GIVEN RECORDS:
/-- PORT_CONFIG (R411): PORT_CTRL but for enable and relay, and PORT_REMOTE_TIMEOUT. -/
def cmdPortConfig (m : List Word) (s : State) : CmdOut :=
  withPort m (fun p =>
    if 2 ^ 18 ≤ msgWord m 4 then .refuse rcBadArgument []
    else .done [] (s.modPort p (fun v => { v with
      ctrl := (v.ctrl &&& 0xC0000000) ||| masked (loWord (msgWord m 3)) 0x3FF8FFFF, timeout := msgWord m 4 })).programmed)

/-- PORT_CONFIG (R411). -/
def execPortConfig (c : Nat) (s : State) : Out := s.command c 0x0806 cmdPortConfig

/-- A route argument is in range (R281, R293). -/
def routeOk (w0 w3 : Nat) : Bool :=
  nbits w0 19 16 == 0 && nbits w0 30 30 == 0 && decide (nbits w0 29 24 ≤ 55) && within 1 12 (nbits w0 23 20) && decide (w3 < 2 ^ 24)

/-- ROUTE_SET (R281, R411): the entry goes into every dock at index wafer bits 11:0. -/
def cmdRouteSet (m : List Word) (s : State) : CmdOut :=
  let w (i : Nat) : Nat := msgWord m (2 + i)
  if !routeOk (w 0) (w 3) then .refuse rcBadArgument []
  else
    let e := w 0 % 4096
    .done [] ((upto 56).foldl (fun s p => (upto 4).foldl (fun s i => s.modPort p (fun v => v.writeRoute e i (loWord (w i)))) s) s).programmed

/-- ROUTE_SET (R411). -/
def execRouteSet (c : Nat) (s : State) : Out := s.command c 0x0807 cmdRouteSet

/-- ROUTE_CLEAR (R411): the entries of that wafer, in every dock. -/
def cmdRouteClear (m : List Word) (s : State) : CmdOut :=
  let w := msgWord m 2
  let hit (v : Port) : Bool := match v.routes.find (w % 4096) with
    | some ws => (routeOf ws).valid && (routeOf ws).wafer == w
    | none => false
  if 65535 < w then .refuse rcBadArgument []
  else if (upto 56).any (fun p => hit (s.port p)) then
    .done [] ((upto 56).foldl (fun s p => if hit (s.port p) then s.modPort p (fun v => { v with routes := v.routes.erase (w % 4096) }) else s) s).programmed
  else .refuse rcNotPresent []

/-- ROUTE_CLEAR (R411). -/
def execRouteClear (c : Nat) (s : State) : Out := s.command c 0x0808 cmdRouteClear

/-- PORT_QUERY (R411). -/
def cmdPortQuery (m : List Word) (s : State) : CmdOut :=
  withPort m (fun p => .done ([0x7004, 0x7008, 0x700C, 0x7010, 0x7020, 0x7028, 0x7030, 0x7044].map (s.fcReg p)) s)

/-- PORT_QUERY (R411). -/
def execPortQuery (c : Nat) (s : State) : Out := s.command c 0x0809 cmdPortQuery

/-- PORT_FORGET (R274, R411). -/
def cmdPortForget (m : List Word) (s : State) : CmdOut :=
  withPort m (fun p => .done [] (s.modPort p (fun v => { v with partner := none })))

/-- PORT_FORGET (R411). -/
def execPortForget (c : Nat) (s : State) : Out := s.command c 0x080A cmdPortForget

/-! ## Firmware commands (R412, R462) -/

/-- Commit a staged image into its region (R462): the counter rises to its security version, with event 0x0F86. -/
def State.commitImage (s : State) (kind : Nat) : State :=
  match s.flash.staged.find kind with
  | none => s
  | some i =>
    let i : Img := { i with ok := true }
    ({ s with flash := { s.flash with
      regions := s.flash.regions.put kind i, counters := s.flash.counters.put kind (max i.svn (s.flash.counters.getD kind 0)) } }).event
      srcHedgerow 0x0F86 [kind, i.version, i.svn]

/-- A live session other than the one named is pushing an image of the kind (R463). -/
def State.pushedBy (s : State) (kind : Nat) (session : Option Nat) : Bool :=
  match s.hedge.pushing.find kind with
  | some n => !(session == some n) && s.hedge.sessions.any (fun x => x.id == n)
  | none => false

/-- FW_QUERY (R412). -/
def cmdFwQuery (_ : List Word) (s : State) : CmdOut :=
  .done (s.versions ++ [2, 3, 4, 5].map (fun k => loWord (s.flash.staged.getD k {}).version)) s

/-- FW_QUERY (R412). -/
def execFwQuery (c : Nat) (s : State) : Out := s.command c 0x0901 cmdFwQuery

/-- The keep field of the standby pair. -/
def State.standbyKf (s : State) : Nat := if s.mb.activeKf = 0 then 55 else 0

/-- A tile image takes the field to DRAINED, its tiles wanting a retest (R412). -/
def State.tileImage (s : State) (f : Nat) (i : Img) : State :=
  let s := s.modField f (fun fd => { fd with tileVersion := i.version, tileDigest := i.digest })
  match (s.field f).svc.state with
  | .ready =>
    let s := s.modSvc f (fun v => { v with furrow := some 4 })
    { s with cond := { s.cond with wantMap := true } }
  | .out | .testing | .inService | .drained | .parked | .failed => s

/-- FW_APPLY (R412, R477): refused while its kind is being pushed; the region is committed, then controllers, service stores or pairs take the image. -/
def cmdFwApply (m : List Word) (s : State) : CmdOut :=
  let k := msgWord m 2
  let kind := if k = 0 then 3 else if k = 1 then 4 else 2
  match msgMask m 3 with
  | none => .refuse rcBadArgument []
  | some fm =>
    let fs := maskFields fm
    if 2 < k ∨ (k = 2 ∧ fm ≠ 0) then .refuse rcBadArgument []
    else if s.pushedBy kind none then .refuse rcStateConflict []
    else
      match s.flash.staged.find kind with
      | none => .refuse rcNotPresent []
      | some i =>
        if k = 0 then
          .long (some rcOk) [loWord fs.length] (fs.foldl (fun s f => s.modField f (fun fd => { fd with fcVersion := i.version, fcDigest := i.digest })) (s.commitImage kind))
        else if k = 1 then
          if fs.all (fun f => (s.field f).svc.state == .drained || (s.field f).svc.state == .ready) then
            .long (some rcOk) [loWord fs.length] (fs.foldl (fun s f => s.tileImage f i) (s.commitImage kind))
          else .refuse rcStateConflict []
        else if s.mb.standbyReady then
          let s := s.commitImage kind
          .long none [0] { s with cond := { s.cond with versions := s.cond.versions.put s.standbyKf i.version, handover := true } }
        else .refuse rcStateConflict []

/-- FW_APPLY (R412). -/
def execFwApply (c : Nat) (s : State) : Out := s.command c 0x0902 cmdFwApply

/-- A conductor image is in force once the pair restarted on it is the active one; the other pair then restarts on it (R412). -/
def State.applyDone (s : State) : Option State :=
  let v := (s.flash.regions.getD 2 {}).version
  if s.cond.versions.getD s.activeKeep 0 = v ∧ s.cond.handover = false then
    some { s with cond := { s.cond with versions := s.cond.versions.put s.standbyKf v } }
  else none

TASK GOAL: Go through the listing above and find each line that contains "CmdOut", then copy it.

RESULT:
def cmdPortConfig (m : List Word) (s : State) : CmdOut :=
def cmdRouteSet (m : List Word) (s : State) : CmdOut :=
def cmdRouteClear (m : List Word) (s : State) : CmdOut :=
def cmdPortQuery (m : List Word) (s : State) : CmdOut :=
def cmdPortForget (m : List Word) (s : State) : CmdOut :=
def cmdFwQuery (_ : List Word) (s : State) : CmdOut :=
def cmdFwApply (m : List Word) (s : State) : CmdOut :=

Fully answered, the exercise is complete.